05 November, 2008

By the content of their character

I wrote this for my Livejournal late last night, intending to come up with something more polished this morning. But in the end, I think it was a good post as originally written, so I'm just copying it here.

The tears surprised me. I had been trying so hard all day, not to hope, to prepare myself for going to bed tonight, disappointed, not yet knowing who would win the election, having the outcome precarious.

And then, as I was counting up the tally on the Google election map, they announced it on TV. Obama won. McCain conceded. And I noticed there were tears in my eyes.

I voted for Obama because I believe he will best represent my interests. I voted based on the merits. Intellectually, race didn't matter to me. Obama was the better candidate. Whether he will live up to the promises he has made, whether he will fulfill the hopes that people have piled on top of him, he is still the better candidate to represent me. Intellectually, I was willing to leave it there.

But when they announced that Obama won, I noticed I was crying.
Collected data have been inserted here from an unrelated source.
/-! ### The timers along a run (R97, R98) -/

/-- A step that advances and runs neither FX15 nor FX18 is the tick of a state with the timers of `s` and no beep among
its events. -/
theorem step_advanced_tick {s t : State} {es : List Event} (h : step s = .next t)
    (ha : t.lastStep = some (.advanced es)) (hn : ∀ x, ¬ s.NextIs (.ldDtVx x) ∧ ¬ s.NextIs (.ldStVx x)) :
    ∃ u es', t = tick u ∧ u.lastStep = some (.advanced es') ∧ Event.beep ∉ es' ∧ u.dt = s.dt ∧ u.st = s.st := by
  obtain ⟨-, ⟨-, rfl⟩ | ⟨i, u, hi, hu, rfl⟩ | ⟨w, -, -, rfl⟩⟩ := step_cases h
  · simp [State.recordFault] at ha
  · rcases exec_cases hu with ⟨hadv, -⟩ | ⟨rfl, -⟩ | ⟨f, rfl, -⟩
    · have hw : (touches i s).dt = false ∧ (touches i s).st = false := by
        cases i with
        | ldDtVx x => exact absurd hi (hn x).1
        | ldStVx x => exact absurd hi (hn x).2
        | _ => exact ⟨rfl, rfl⟩
      rcases exec_frame hu with ⟨f, rfl⟩ | hframe
      · simp [State.recordFault] at hadv
      · exact ⟨u, [], afterInstruction_advanced hadv, hadv, List.not_mem_nil, hframe.dt_eq hw.1, hframe.st_eq hw.2⟩
    · simp [afterInstruction_blocked] at ha
    · simp [afterInstruction_faulted, State.recordFault] at ha
  · exact ⟨unknownOpcode s w, [.unknownOpcode w], rfl, rfl, by simp, rfl, rfl⟩

/-- The tick of a state that reports no beep of its own beeps exactly when ST was 1 (R97). -/
theorem tick_emitted_beep {s : State} {es : List Event} (ha : s.lastStep = some (.advanced es))
    (hno : Event.beep ∉ es) : (tick s).Emitted .beep ↔ s.st = 1#8 := by
  by_cases h : s.st = 1#8 <;> simp [State.Emitted, tick_lastStep ha, h, hno]

/-- Such a step takes one off each timer and beeps exactly when ST was 1. -/
theorem step_advanced_timers {s t : State} {es : List Event} (h : step s = .next t)
    (ha : t.lastStep = some (.advanced es)) (hn : ∀ x, ¬ s.NextIs (.ldDtVx x) ∧ ¬ s.NextIs (.ldStVx x)) :
    t.dt.toNat = s.dt.toNat - 1 ∧ t.st.toNat = s.st.toNat - 1 ∧ (t.Emitted .beep ↔ s.st.toNat = 1) := by
  obtain ⟨u, es', rfl, hu, hbeep, hdt, hst⟩ := step_advanced_tick h ha hn
  refine ⟨by rw [tick_dt_toNat, hdt], by rw [tick_st_toNat, hst], ?_⟩
  rw [tick_emitted_beep hu hbeep, hst]
  exact BitVec.toNat_inj.symm

/-- After `k` steps of such a run each timer has lost `k`, floor 0. -/
theorem run_timers {n : Nat} {s : Nat → State} (hrun : AdvancingRun n s)
    (hn : ∀ k, k < n → ∀ x, ¬ (s k).NextIs (.ldDtVx x) ∧ ¬ (s k).NextIs (.ldStVx x)) (k : Nat) (hk : k ≤ n) :
    (s k).dt.toNat = (s 0).dt.toNat - k ∧ (s k).st.toNat = (s 0).st.toNat - k := by
  induction k with
  | zero => exact ⟨rfl, rfl⟩
  | succ k ih =>
    obtain ⟨hdt, hst⟩ := ih (Nat.le_of_succ_le hk)
    obtain ⟨h, es, ha⟩ := hrun k hk
    obtain ⟨hdt', hst', -⟩ := step_advanced_timers h ha (hn k hk)
    omega

/-- Settles O37: by induction over the run, and the beep of step `k + 1` from the ST it starts with. -/
theorem timersFallByOneEachStep : Obligations.TimersFallByOneEachStep := by
  unfold Obligations.TimersFallByOneEachStep
  intro n s hrun hn
  obtain ⟨hdt, hst⟩ := run_timers hrun hn n le_rfl
  refine ⟨hdt, hst, fun k hk => ?_⟩
  obtain ⟨h, es, ha⟩ := hrun k hk
  obtain ⟨-, -, hbeep⟩ := step_advanced_timers h ha (hn k hk)
  obtain ⟨-, hstk⟩ := run_timers hrun hn k (Nat.le_of_lt hk)
  rw [hbeep, hstk]
  omega

end Sys2Proof.Machine
end

section
/-! PROOFS. Facts across instructions, a resting machine, the end of a key wait, and other parameters (95_test_vectors.md S8 and S10; 20_memory.md R41; 60_exceptions.md R105; 70_reset_and_hazards.md R112; 00_scope.md R8). -/

namespace Sys2Proof.Machine

/-! ### Drawing twice (R81) -/

/-- A state that a draw can lead to lands the same sprite on the same pixels: memory, I and the coordinates are as
before, if neither coordinate is VF. -/
theorem spriteLands_after_draw {s t : State} {x y : RegIx} (n : Nibble) (p : Nat) (hx : x ≠ vf) (hy : y ≠ vf)
    (h : Untouched { regs := [vf], display := true } s t) : SpriteLands t x y n p ↔ SpriteLands s x y n p := by
  have hxv : t.getV x = s.getV x := h.getV_eq (by simpa using hx)
  have hyv : t.getV y = s.getV y := h.getV_eq (by simpa using hy)
  have hread (k : Nat) : t.mem.read (effAddr t k) = s.mem.read (effAddr s k) := by
    rw [effAddr, h.i_eq rfl, h.read_eq List.not_mem_nil]; rfl
  simp only [SpriteLands, hxv, hyv, hread]

/-- Settles O23: the second draw flips the pixels that the first one flipped, and erases those that it had set. -/
theorem drawingTwiceRestoresThePlane : Obligations.DrawingTwiceRestoresThePlane := by
  unfold Obligations.DrawingTwiceRestoresThePlane
  intro x y n s hx hy hin
  obtain ⟨t, ht, -, hpixel, -, -, -, hframe⟩ := drawWith_advances Config.params x y hin
  have hin' : n = 0#4 ∨ effAddr t (n.toNat - 1) ≤ 0xFFF := by
    rwa [effAddr, hframe.i_eq rfl]
  obtain ⟨u, hu, -, hpixel', hhit, hmiss, -, -⟩ := drawWith_advances Config.params x y hin'
  have hlands (p : Nat) := spriteLands_after_draw n p hx hy hframe
  have hset (p : Nat) : SpriteLands t x y n p ∧ t.pixel p = true ↔ SpriteLands s x y n p ∧ s.pixel p = false := by
    rw [hlands, hpixel, ← Bool.not_eq_true]
    tauto
  simp only [hset] at hhit hmiss
  refine ⟨t, u, ht, hu, fun p => ?_, ?_, hhit⟩
  · rw [Bool.eq_iff_iff, hpixel', hlands, hpixel]
    tauto
  · intro h1
    by_contra hno
    have h0 : u.getV vf = 0#8 := hmiss hno
    exact absurd (h0.symm.trans h1) (by decide)

/-! ### Call, then return (R52, R54) -/

/-- Settles O56: the return pops the slot that the call wrote. -/
theorem callThenReturnResumesAfterTheCall : Obligations.CallThenReturnResumesAfterTheCall := by
  unfold Obligations.CallThenReturnResumesAfterTheCall
  intro nnn s t u hroom ht hsp hstack
  obtain rfl := Host.Outcome.next.inj ((exec_call_of_room nnn hroom).symm.trans ht)
  have hentry : u.sp.val = (⟨s.sp.val, hroom⟩ : Fin 16).val + 1 := congrArg Fin.val hsp
  refine ⟨_, exec_ret_of_entry hentry, ?_, rfl⟩
  simp only [hstack, stack_set_get, if_true]
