-- ==== Sys2Proof/Machine/Breathing.lean ====
section
/-! DEFINITION. The foreground side of the breathing engine (42_breathing_fsm.md) and `INIT_PORTS` (41_static_setter.md R125). -/

namespace Sys2Proof.Machine

/-- One micro-step of `ENABLE_BODY` (R143); the command that runs it ends with the ARM. -/
def enableBody (p : EnablePoint) (resume : EnablePoint → Seq) (s : State) : State :=
  match p with
  | .phase => (s.setPhase 0).goto (resume .halt)
  | .halt => (s.setHalt .none).goto (resume .arm)
  | .arm => s.arm.finish 0

/-- `ENABLE` (R143). -/
def execEnable (s : State) : Result :=
  running s fun s =>
    match s.seq with
    | .idle => accept .enable s fun s => s.goto (.enable .phase)
    | .enable p => .next (enableBody p .enable s)
    | _ => .refused .commandInProgress

/-- The phase of the "on" extreme: `(P * 256) div 2` (R144). -/
def pulsePhase (period : Nat) : Half := BitVec.ofNat 16 (period * 256 / 2)

/-- The first interleaving point's micro-step of `PULSE_ONCE` (R144): the level read decides the phase; the period is read
only when the level is not 0. -/
def pulseStart (s : State) : Result :=
  withLevel s fun level =>
    if level = 0 then .next ((s.setPhase 0).goto (.pulseOnce .halt))
    else withPeriod s fun period => .next ((s.setPhase (pulsePhase period)).goto (.pulseOnce .halt))

/-- `PULSE_ONCE` (R144, R145). -/
def execPulseOnce (s : State) : Result :=
  running s fun s =>
    match s.seq with
    | .idle => accept .pulseOnce s fun s => s.goto (.pulseOnce .readLevel)
    | .pulseOnce .readLevel => pulseStart s
    | .pulseOnce .halt => .next ((s.setHalt .atOn).goto (.pulseOnce .arm))
    | .pulseOnce .arm => .next (s.arm.finish 0)
    | _ => .refused .commandInProgress

/-- `DISABLE` (R146). -/
def execDisable (s : State) : Result :=
  running s fun s =>
    match s.seq with
    | .idle => accept .disable s fun s => s.goto (.disable .deactivate)
    | .disable .deactivate => .next (s.deactivate.goto (.disable .readLevel))
    | .disable .readLevel =>
      withLevel s fun level => .next (s.goto (.disable (.body (BodyPoint.first level))))
    | .disable (.body p) => .next (setBody p (fun p => .disable (.body p)) (fun s => s.finish 0) s)
    | _ => .refused .commandInProgress

/-- The halt mode `REQ_SELF_DISABLE` asks for (R147). -/
def haltFor (level : Half) : HaltMode := if level = 0 then .atOff else .atOn

/-- `REQ_SELF_DISABLE` (R147). -/
def execReqSelfDisable (s : State) : Result :=
  running s fun s =>
    match s.seq with
    | .idle => accept .reqSelfDisable s fun s => s.goto .reqSelfDisable
    | .reqSelfDisable => withLevel s fun level => .next ((s.setHalt (haltFor level)).finish 0)
    | _ => .refused .commandInProgress

/-- `IS_ACTIVE` (R148): one micro-step; the response is ACTIVE. -/
def execIsActive (s : State) : Result :=
  running s fun s =>
    match s.seq with
    | .idle => accept .isActive s fun s => s.finish (bitWord s.active)
    | _ => .refused .commandInProgress

/-- `INIT_PORTS` (R125). -/
def execInitPorts (s : State) : Result :=
  running s fun s =>
    match s.seq with
    | .idle => accept .initPorts s fun s => s.startUp.goto (.initPorts .readLevel)
    | .initPorts .readLevel =>
      withLevel s fun level => .next (s.goto (.initPorts (.body (BodyPoint.first level))))
    | .initPorts (.body p) =>
      .next (setBody p (fun p => .initPorts (.body p)) (fun s => s.goto (.initPorts .readBreathing)) s)
    | .initPorts .readBreathing =>
      .next (if s.cfgBreathing then s.goto (.initPorts (.enable .phase)) else s.finish 0)
    | .initPorts (.enable p) => .next (enableBody p (fun p => .initPorts (.enable p)) s)
    | _ => .refused .commandInProgress

end Sys2Proof.Machine
end

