-- ==== Sys2Proof/Laws/Encoding.lean ====
section
/-! SUPPORT. The fields of an encoded word, and of a word taken apart and put together again. -/

namespace Sys2Proof

theorem opcField_toNat (w : Word) : (opcField w).toNat = w.toNat % 16 := by
  simp [opcField, BitVec.extractLsb'_toNat]

theorem rsvField_toNat (w : Word) : (rsvField w).toNat = w.toNat / 16 % 4096 := by
  simp [rsvField, BitVec.extractLsb'_toNat, Nat.shiftRight_eq_div_pow]

theorem immField_toNat (w : Word) : (immField w).toNat = w.toNat / 65536 := by
  have := w.isLt
  simp [immField, BitVec.extractLsb'_toNat, Nat.shiftRight_eq_div_pow]
  omega

/-- A zero `RSV` in front of an `OPC` adds nothing. -/
theorem rsv_append : ∀ o : BitVec 4, (0#12 ++ o).toNat = o.toNat := by decide

theorem encode_toNat (i : Instr) : (encode i).toNat = (operand i).toNat * 65536 + (opcode i).toNat := by
  have h : (opcode i).toNat < 2 ^ 4 := (opcode i).isLt
  have low : (0#12 ++ opcode i).toNat = (opcode i).toNat := rsv_append _
  have whole : (encode i).toNat = (operand i).toNat <<< 16 ||| (0#12 ++ opcode i).toNat :=
    BitVec.toNat_append (operand i) (0#12 ++ opcode i)
  rw [whole, low, ← Nat.shiftLeft_add_eq_or_of_lt (by omega), Nat.shiftLeft_eq]

@[simp] theorem opcField_encode (i : Instr) : opcField (encode i) = opcode i := by
  have h : (opcode i).toNat < 2 ^ 4 := (opcode i).isLt
  apply BitVec.eq_of_toNat_eq
  rw [opcField_toNat, encode_toNat]
  omega

@[simp] theorem rsvField_encode (i : Instr) : rsvField (encode i) = 0 := by
  have h : (opcode i).toNat < 2 ^ 4 := (opcode i).isLt
  apply BitVec.eq_of_toNat_eq
  rw [rsvField_toNat, encode_toNat]
  simp
  omega

@[simp] theorem immField_encode (i : Instr) : immField (encode i) = operand i := by
  have h : (opcode i).toNat < 2 ^ 4 := (opcode i).isLt
  apply BitVec.eq_of_toNat_eq
  rw [immField_toNat, encode_toNat]
  omega

/-- A word is its three fields (R70). -/
theorem word_toNat_of_fields (w : Word) :
    w.toNat = (immField w).toNat * 65536 + (rsvField w).toNat * 16 + (opcField w).toNat := by
  have := w.isLt
  rw [opcField_toNat, rsvField_toNat, immField_toNat]
  omega

/-- A word put together from two parts. -/
theorem append_toNat {n m : Nat} (a : BitVec n) (b : BitVec m) : (a ++ b).toNat = a.toNat * 2 ^ m + b.toNat := by
  rw [BitVec.toNat_append, ← Nat.shiftLeft_add_eq_or_of_lt b.isLt, Nat.shiftLeft_eq]

theorem noOperand_instr {w : Word} {i j : Instr} : noOperand w i = .instr j ↔ immField w = 0 ∧ i = j := by
  unfold noOperand
  split <;> simp_all

/-- Each instruction is well formed on its own port and on no other (R71, R74). -/
theorem wellFormed_iff (i : Instr) (p : Port) : i.wellFormed p = true ↔ p = i.port := by
  cases i <;> cases p <;> simp [Instr.wellFormed, Instr.port]

end Sys2Proof
end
And the thought that kept running through my head was, "This is someone who is like me. Someone who looks like me. Someone who had some similar experiences. Someone like me is going to be the PRESIDENT OF THE UNITED STATES."

I am still just... awestruck.

The cynical part of my brain keeps analyzing the speeches, keeps aloof, looking at the ways that news reports fall back on a series of cliches; I look at the representations of supporters on each side--white, downcast supporters of McCain; jubilant or crying multiracial supporters of Obama. I analyze, I criticize.

But inside, I feel like my heart has filled up with wonder. That this moment should occur, that I am writing about it right now, tonight... it's amazing to me. There is a level that cynicism and intellectualization can't conquer. Today, November 4th, 2008, a majority of the United States elected someone like me to be president. And I think about all of the little children who will spend the next four--or eight--years with someone who looks like them in the White House. Who will have this example in front of them, as they imagine the possibilities in their lives.

It's a spiritual moment for me as well, and I just want to say "Thank you" to the powers that made this possible.